+++ RECORDS TO USE +++

/-- The operand address of a fetched STORE, from the two bytes after its opcode
(30_encoding.md R83). -/
theorem FetchEffect.store_address {s s' : State} {a : Word}
    (f : FetchEffect s (.ok (.store a) s')) :
    a.toNat =
      (s.mem.get (s.pc + 1).toNat).toNat + 256 * (s.mem.get (s.pc + 2).toNat).toNat := by
  obtain ⟨-, bytes, -⟩ := f.executes
  have bytes : encodeA 0x02 a = s.codeBytes 3 := bytes
  rw [s.codeBytes_three, encodeA, List.cons.injEq, List.cons.injEq, List.cons.injEq] at bytes
  obtain ⟨-, low, high, -⟩ := bytes
  rw [← low, ← high, ← wordOfBytes_toNat, wordOfBytes_bytes]

/-! ### The obligations -/

/-- Settles O51: a fetch error changes none of these registers; an executed instruction changes a
register only if it writes it, and its opcode is the byte at `pc`. -/
theorem registerWriters : Obligations.RegisterWriters := by
  intro s t running next
  have haltClause : t.halted = true → t.err = 0 → s.mem.get s.pc.toNat = 0xFF := by
    intro halted clean
    cases step_ending running next with
    | goesOn _ h => exact absurd (h.symm.trans halted) Bool.false_ne_true
    | halts fetched =>
      obtain ⟨-, -, opcode⟩ := fetched
      exact opcode
    | fails eq =>
      rw [eq, errorEntry_err] at clean
      exact absurd clean (Fault.code_ne_zero _)
  cases step_effect next with
  | halted halted => exact absurd (running.symm.trans halted) Bool.false_ne_true
  | fetchError _ f eq =>
    obtain ⟨p, rfl⟩ := f.raise_eq_setPc
    subst eq
    exact ⟨fun h => absurd (errorEntry_acc ..) h, fun h => absurd (errorEntry_regA ..) h,
      fun h => absurd (errorEntry_regB ..) h, fun h => absurd (errorEntry_sp ..) h,
      fun h => absurd (errorEntry_interruptsEnabled ..) h, haltClause⟩
  | executed _ f eff =>
    have opcode := f.opcodeOf_eq
    obtain ⟨-, -, rfl⟩ := f.executes
    refine ⟨fun h => ?acc, fun h => ?regA, fun h => ?regB, fun h => ?sp, fun h => ?flag,
      haltClause⟩
    case acc => exact opcode ▸ (eff.acc_writer h).opcode_mem
    case regA => rw [← opcode, eff.regA_writer h]; rfl
    case regB => rw [← opcode, eff.regB_writer h]; rfl
    case sp => exact opcode ▸ (eff.sp_writer h).opcode_mem
    case flag =>
      rw [← opcode]
      obtain rfl | rfl := eff.interruptsEnabled_writer h <;> simp [opcodeOf, encode]

/-- Settles O52: a step in Halted and a fetch error write no byte; an executed instruction writes
within its footprint. -/
theorem stepWriteFootprint : Obligations.StepWriteFootprint := by
  intro s t next
  obtain ⟨size, -⟩ := step_keeps_mem next
  refine ⟨size, fun b changed => ?_⟩
  cases step_effect next with
  | halted _ eq => exact absurd (eq ▸ rfl) changed
  | fetchError _ f eq =>
    obtain ⟨p, rfl⟩ := f.raise_eq_setPc
    rw [eq, errorEntry_mem] at changed
    exact absurd rfl changed
  | executed running f eff =>
    have opcode := f.opcodeOf_eq
    obtain ⟨inside, -, rfl⟩ := f.executes
    obtain ⟨a, rfl, rfl⟩ | ⟨rfl, one, address⟩ | ⟨⟨a, pushes⟩, room, address⟩ | ⟨rfl, address⟩ :=
      eff.mem.footprint changed
    · exact .inl ⟨⟨running, inside, opcode.symm⟩, f.store_address⟩
    · exact .inr (.inl ⟨⟨running, inside, opcode.symm⟩, one, address⟩)
    · refine .inr (.inr (.inl ⟨?_, room, address⟩))
      exact pushes.opcode_eq.imp (fun h => ⟨running, inside, opcode.symm.trans h⟩)
        fun h => ⟨running, inside, opcode.symm.trans h⟩
    · exact .inr (.inr (.inr ⟨⟨running, inside, opcode.symm⟩, address⟩))

end Sys2Proof.Machine
end

section
/-! PROOFS. The obligations that nothing reads `interrupts_enabled` or the error status
(10_state.md section 4): two runs of a step, related operation by operation. -/

namespace Sys2Proof.Machine

/-! ### Relations between two states that no operation can tell apart -/

/-- The writes an operation makes to a state: of one register, of memory, or of an error's entry. -/
inductive Write where
  | pc (v : Word)
  | acc (v : Byte)
  | regA (v : Byte)
  | regB (v : Byte)
  | sp (v : Word)
  | halted (v : Bool)
  | interruptsEnabled (v : Bool)
  | mem (m : Memory)
  | error (e : Fault)

/-- The state after a write, by the model's own operation for it. -/
def Write.apply (s : State) : Write → State
  | .pc v => s.setPc v
  | .acc v => s.setAcc v
  | .regA v => s.setRegA v
  | .regB v => s.setRegB v
  | .sp v => s.setSp v
  | .halted v => s.setHalted v
  | .interruptsEnabled v => s.setInterruptsEnabled v
  | .mem m => s.setMem m
  | .error e => errorEntry e s

/-- `t` has the memory, the run state and the registers of `s`, but for `interrupts_enabled` and
the error status: all that an operation reads. -/
structure SameReads (s t : State) : Prop where
  pc : t.pc = s.pc
  acc : t.acc = s.acc
  regA : t.regA = s.regA
  regB : t.regB = s.regB
  sp : t.sp = s.sp
  halted : t.halted = s.halted
  mem : t.mem = s.mem

/-- `R` relates only states that read alike, and the same write of both keeps `R`. -/
structure Unobserved (R : State → State → Prop) : Prop where
  reads : ∀ {s t}, R s t → SameReads s t
  writes : ∀ {s t}, R s t → ∀ w : Write, R (w.apply s) (w.apply t)

/-- The same value or the same error, in related states. -/
inductive ResultRel (R : State → State → Prop) {α : Type} : Result α → Result α → Prop where
  | ok {s t : State} (v : α) (h : R s t) : ResultRel R (.ok v s) (.ok v t)
  | raise {s t : State} (e : Fault) (h : R s t) : ResultRel R (.raise e s) (.raise e t)

/-- Two next states that are related. -/
inductive OutcomeRel (R : State → State → Prop) :
    Host.Outcome State Fault Refusal → Host.Outcome State Fault Refusal → Prop where
  | next {s t : State} (h : R s t) : OutcomeRel R (.next s) (.next t)

section
variable {R : State → State → Prop} {α β : Type} {s t : State}

/-- Related results go on to related results. -/
theorem ResultRel.bind {r r' : Result α} {f : α → State → Result β} (h : ResultRel R r r')
    (cont : ∀ v s t, R s t → ResultRel R (f v s) (f v t)) :
    ResultRel R (r.bind f) (r'.bind f) := by
  cases h with
  | ok v h => exact cont v _ _ h
  | raise e h => exact .raise e h

theorem Unobserved.finish (u : Unobserved R) {r r' : Result Unit} (h : ResultRel R r r') :
    OutcomeRel R (finish r) (finish r') := by
  cases h with
  | ok _ h => exact .next h
  | raise e h => exact .next (u.writes h (.error e))

/-! ### The shared operations -/

theorem Unobserved.memRead (u : Unobserved R) (h : R s t) (a : Word) :
    ResultRel R (memRead a s) (memRead a t) := by
  simp only [memRead_eq, State.inMem, (u.reads h).mem]
  split
  · exact .ok _ h
  · exact .raise _ h

theorem Unobserved.memWrite (u : Unobserved R) (h : R s t) (a : Word) (v : Byte) :
    ResultRel R (memWrite a v s) (memWrite a v t) := by
  simp only [memWrite_eq, State.inMem, (u.reads h).mem]
  split
  · exact .ok _ (u.writes h (.mem _))
  · exact .raise _ h

theorem Unobserved.memWrite16 (u : Unobserved R) (h : R s t) (a v : Word) :
    ResultRel R (memWrite16 a v s) (memWrite16 a v t) := by
  simp only [memWrite16_eq, State.inMem, (u.reads h).mem]
  split
  · exact .ok _ (u.writes h (.mem _))
  · exact .raise _ h

theorem Unobserved.fetch8 (u : Unobserved R) (h : R s t) :
    ResultRel R (fetch8 s) (fetch8 t) := by
  rw [Machine.fetch8, Machine.fetch8, (u.reads h).pc]
  refine (u.memRead h _).bind fun b s t h => ?_
  rw [(u.reads h).pc]
  exact .ok b (u.writes h (.pc _))

theorem Unobserved.fetch16 (u : Unobserved R) (h : R s t) :
    ResultRel R (fetch16 s) (fetch16 t) :=
  (u.fetch8 h).bind fun _ _ _ h => (u.fetch8 h).bind fun _ _ _ h => .ok _ h

theorem Unobserved.fetchOperands (u : Unobserved R) (h : R s t) (d : Descriptor) :
    ResultRel R (fetchOperands d s) (fetchOperands d t) := by
  cases d with
  | n => exact .ok _ h
  | i => exact (u.fetch8 h).bind fun _ _ _ h => .ok _ h
  | a => exact (u.fetch16 h).bind fun _ _ _ h => .ok _ h

theorem Unobserved.fetchInstr (u : Unobserved R) (h : R s t) :
    ResultRel R (fetchInstr s) (fetchInstr t) := by
  rw [Machine.fetchInstr, Machine.fetchInstr, (u.reads h).pc]
  refine (u.fetch8 h).bind fun op s t h => ?_
  split
  · exact .raise _ h
  · exact u.fetchOperands h _

theorem Unobserved.accFromMemory (u : Unobserved R) (h : R s t) (f : Byte → Byte → Byte)
    (a : Word) : ResultRel R (accFromMemory f a s) (accFromMemory f a t) := by
  refine (u.memRead h _).bind fun v s t h => ?_
  rw [(u.reads h).acc]
  exact .ok _ (u.writes h (.acc _))

theorem Unobserved.pushByte (u : Unobserved R) (h : R s t) (v : Byte) :
    ResultRel R (pushByte v s) (pushByte v t) := by
  have decrement : ResultRel R (spDecrement1 s) (spDecrement1 t) := by
    rw [spDecrement1, spDecrement1, (u.reads h).sp]
    split
    · exact .raise _ h
    · exact .ok _ (u.writes h (.sp _))
  refine decrement.bind fun _ s t h => ?_
  rw [(u.reads h).sp]
  exact u.memWrite h _ v

theorem Unobserved.popByte (u : Unobserved R) (h : R s t) :
    ResultRel R (popByte s) (popByte t) := by
  rw [Machine.popByte, Machine.popByte, (u.reads h).sp]
  refine (u.memRead h _).bind fun v s t h => ?_
  rw [spIncrement, spIncrement, (u.reads h).sp]
  exact .ok v (u.writes h (.sp _))

theorem Unobserved.pushPcAndJump (u : Unobserved R) (h : R s t) (a : Word) :
    ResultRel R (pushPcAndJump a s) (pushPcAndJump a t) := by
  have decrement : ResultRel R (spDecrement2 s) (spDecrement2 t) := by
    rw [spDecrement2, spDecrement2, (u.reads h).sp]
    split
    · exact .raise _ h
    · exact .ok _ (u.writes h (.sp _))
  refine decrement.bind fun _ s t h => ?_
  rw [(u.reads h).sp, (u.reads h).pc]
  exact (u.memWrite16 h _ _).bind fun _ _ _ h => .ok () (u.writes h (.pc a))

/-! ### An instruction and a step -/

theorem Unobserved.execJz (u : Unobserved R) (h : R s t) (a : Word) :
    OutcomeRel R (exec (.jz a) s) (exec (.jz a) t) := by
  rw [exec_jz, exec_jz, State.accIsZero, State.accIsZero, (u.reads h).acc]
  split
  · exact .next (u.writes h (.pc a))
  · exact .next h

theorem Unobserved.execJnz (u : Unobserved R) (h : R s t) (a : Word) :
    OutcomeRel R (exec (.jnz a) s) (exec (.jnz a) t) := by
  rw [exec_jnz, exec_jnz, State.accIsZero, State.accIsZero, (u.reads h).acc]
  split
  · exact .next h
  · exact .next (u.writes h (.pc a))

theorem Unobserved.execDiv (u : Unobserved R) (h : R s t) :
    OutcomeRel R (exec .div s) (exec .div t) := by
  by_cases zero : s.regB = 0
  · rw [exec_div_zero zero, exec_div_zero ((u.reads h).regB.trans zero)]
    exact .next (u.writes h (.error .divisionByZero))
  · rw [exec_div_nonzero zero, exec_div_nonzero ((u.reads h).regB ▸ zero), (u.reads h).regA,
      (u.reads h).regB]
    exact .next (u.writes h (.acc (s.regA / s.regB)))

/-- An instruction ends in related states. -/
theorem Unobserved.exec (u : Unobserved R) (h : R s t) (i : Instr) :
    OutcomeRel R (exec i s) (exec i t) := by
  cases i with
  | load a | add a | sub a | and a | or a | xor a => exact u.finish (u.accFromMemory h _ a)
  | store a =>
    rw [exec_store, exec_store, (u.reads h).acc]
    exact u.finish (u.memWrite h a _)
  | inc => rw [exec_inc, exec_inc, (u.reads h).acc]; exact .next (u.writes h (.acc _))
  | dec => rw [exec_dec, exec_dec, (u.reads h).acc]; exact .next (u.writes h (.acc _))
  | lda v => exact .next (u.writes h (.acc v))
  | mov =>
    show OutcomeRel R (.next (s.setRegB s.regA)) (.next (t.setRegB t.regA))
    rw [(u.reads h).regA]
    exact .next (u.writes h (.regB _))
  | mul =>
    show OutcomeRel R (.next (s.setAcc (aluMul s.regA s.regB)))
      (.next (t.setAcc (aluMul t.regA t.regB)))
    rw [(u.reads h).regA, (u.reads h).regB]
    exact .next (u.writes h (.acc _))
  | div => exact u.execDiv h
  | cmp => exact .next h
  | jmp a | jp a | jn a => exact .next (u.writes h (.pc a))
  | jz a => exact u.execJz h a
  | jnz a => exact u.execJnz h a
  | call a | int a => exact u.finish (u.pushPcAndJump h a)
  | ret =>
    rw [exec_ret, exec_ret, (u.reads h).sp, (u.reads h).pc]
    exact u.finish (u.memWrite16 (u.writes h (.sp _)) _ _)
  | cli => exact .next (u.writes h (.interruptsEnabled false))
  | sei => exact .next (u.writes h (.interruptsEnabled true))
  | push =>
    rw [exec_push, exec_push, (u.reads h).regA]
    exact u.finish (u.pushByte h _)
  | pop => exact u.finish ((u.popByte h).bind fun v _ _ h => .ok () (u.writes h (.regA v)))
  | halt => exact .next (u.writes h (.halted true))

/-- A step ends in related states. -/
theorem Unobserved.step (u : Unobserved R) (h : R s t) : OutcomeRel R (step s) (step t) := by
  cases hh : s.halted with
  | true =>
    rw [step_halted hh, step_halted ((u.reads h).halted.trans hh)]
    exact .next h
  | false =>
    rw [step_running hh, step_running ((u.reads h).halted.trans hh)]
    have fetched := u.fetchInstr h
    generalize Machine.fetchInstr s = r at fetched ⊢
    generalize Machine.fetchInstr t = r' at fetched ⊢
    cases fetched with
    | ok i h => exact u.exec h i
    | raise e h => exact .next (u.writes h (.error e))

+++

TASK DIRECTIONS: Retype the records above, but only those lines that fall between the line containing "refine (u.fetch8 h).bind fun op s t h => ?_" and the line containing "ResultRel R (pushByte", with both of those lines included, exactly as written.

RESULT:
  refine (u.fetch8 h).bind fun op s t h => ?_
  split
  · exact .raise _ h
  · exact u.fetchOperands h _

theorem Unobserved.accFromMemory (u : Unobserved R) (h : R s t) (f : Byte → Byte → Byte)
    (a : Word) : ResultRel R (accFromMemory f a s) (accFromMemory f a t) := by
  refine (u.memRead h _).bind fun v s t h => ?_
  rw [(u.reads h).acc]
  exact .ok _ (u.writes h (.acc _))

theorem Unobserved.pushByte (u : Unobserved R) (h : R s t) (v : Byte) :
    ResultRel R (pushByte v s) (pushByte v t) := by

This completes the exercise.